Of course the many-electron wave functions are always superpositions of antisymmetrized products of one-body wave functions. The Hilbert space is just that, i.e., any N-body wave function fulfills
[tex]\psi(t,\vec{x}_{P(1)},\sigma_{P(1)};\vec{x}_{P(2)},\sigma_{P(2)};\ldots;\vec{x}_{P(N)},\sigma_{P(N)}) = \sigma(P) \psi(t,\vec{x}_1,\sigma_1;\vec{x}_2,\sigma_2;\ldots;\vec{x}_N,\sigma_N)[/tex]
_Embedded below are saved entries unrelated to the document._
theorem wit_RemoteAccesses :
    (State.reset.reach 5 0x100 8 true = none) ∧
    (∀ kind ∈ ([.load 8, .store [1, 2], .atomic .add 0 1 0] : List RemoteKind), ∀ bank ∈ [true, false],
      ((exported bank).reach 5 0x40 (match kind with | .load n => n | .store b => b.length | .atomic _ f _ _ => typeBits f / 8)
        (match kind with | .load _ => false | _ => true)).isSome = true ∧ (exported bank).uncorrectable = []) ∧
    (let s := { (exported false) with uncorrectable := [lineOf 0x40] }
     ∃ pa key, s.reach 5 0x40 8 false = some (.phys pa key) ∧ s.uncorrectable.contains (lineOf (pa + BitVec.ofNat 52 (8 - 1))) = true) ∧
    ((0x1000 : W64).toNat < 2 ^ 52 ∧ State.reset.hostAddr none 0x1000 true = (some (0x1000, { }), State.reset) ∧
      (∃ u, State.reset.hostAddr none 0xFFF0000000000000 true = (none, u)) ∧ regionOf 0x1000 = .tier1 ∧ (0x1000 : BitVec 52).toNat % 64 + 64 ≤ 64 ∧
      regionOf 0x4000000000000 ≠ .tier1 ∧ 64 < (0x1001 : BitVec 52).toNat % 64 + 64) ∧
    (∀ bank key a n, (exported bank).KeyFits key a n) ∧ (∀ key a n, State.reset.KeyFits key a n) := by
  refine ⟨by decide +kernel, by decide +kernel, ⟨0x40, 0, by decide +kernel⟩, ⟨by decide, rfl, ⟨_, rfl⟩, by decide +kernel⟩,
    fun _ _ _ _ => keyFits_of_none _ _ _ _ rfl, fun _ _ _ => keyFits_of_none _ _ _ _ rfl⟩

theorem wit_RemoteQueues :
    (let s := exported true
     pushOk pushed = true ∧ s.ctlReached 5 pushed.ctl = true ∧ (s.bankOwner pushed.ctl.toNat 32).isSome = true ∧ pushed.ctl.toNat + 32 ≤ 2 ^ 29 ∧
     s.qUsed pushed.ctl + 2 ≤ 2 ^ pushed.capLog.toNat ∧ (slotReaches s 5 pushed (s.qTail 0) 0 pushed.records).isSome = true ∧
     slotReaches s 5 { pushed with slots := 4096 } (s.qTail 0) 0 pushed.records = none) ∧
    (let s := { (exported true) with bank := [(8, 3)] }; 2 ^ pushed.capLog.toNat < s.qUsed pushed.ctl + 2) ∧
    State.reset.ctlReached 5 0 = false ∧ pushOk { pushed with recBytes := 8 } = false := by
  repeat' apply And.intro
  all_goals decide +kernel

theorem wit_RemotePermits :
    let p : RemotePmt := { get := true, context := 1, gang := ⟨1, 1, 0⟩, queue := 2, ctl := 0, count := 1 }
    let s := { (exported true) with bank := [(24, 1)] }
    let h : RemoteHolder := { device := 5, context := 1, gang := ⟨1, 1, 0⟩, ctl := 0, count := 1 }
    let t := { s with remoteHolders := [h], down := [5] }
    s.ctlReached 5 p.ctl = true ∧ (s.bankOwner p.ctl.toNat 32).isSome = true ∧ (p.count.setWidth 32 : W32) ≠ 0 ∧
    (p.count.setWidth 32 : W32).toNat ≤ (s.qAvail p.ctl).toNat ∧ s.remoteHeld 5 p = 0 ∧ s.remoteHolders.length < 256 ∧
    ((exported true).qAvail p.ctl).toNat < (p.count.setWidth 32 : W32).toNat ∧
    (p.count.setWidth 32 : W32).toNat ≤ (t.remoteHeld 5 p).toNat ∧ (s.remoteHeld 5 p).toNat < (p.count.setWidth 32 : W32).toNat ∧
    256 ≤ { s with remoteHolders := List.replicate 256 h }.remoteHolders.length ∧ s.down.contains 5 = false ∧ t.down.contains 5 = true ∧
    (t.remoteHolders.filter fun h => h.device == 5) = [h] ∧ (t.bankOwner h.ctl.toNat 32).isSome = true ∧ (5 : BitVec 12) ≠ s.device := by
  decide +kernel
for all [itex]P \in S_N[/itex]. The wave function is always totally antisymmetric under permutation of electrons. It must be taken antisymmetrized at the initial time and then quantum-theoretical dynamics keeps it in the antisymmetrized state, because the Hamiltonian must commute with all permutation operators. Otherwise electrons weren't indistinguishable from each other.
This means in the dynamics is nothing which must antisymmetrize the wave function at any time step, but that's fulfilled automatically.
Further, in the relativistic realm, we only use local QFTs today, and they are fulfilling the linked-cluster principle, clearly contradicting Cox's statements!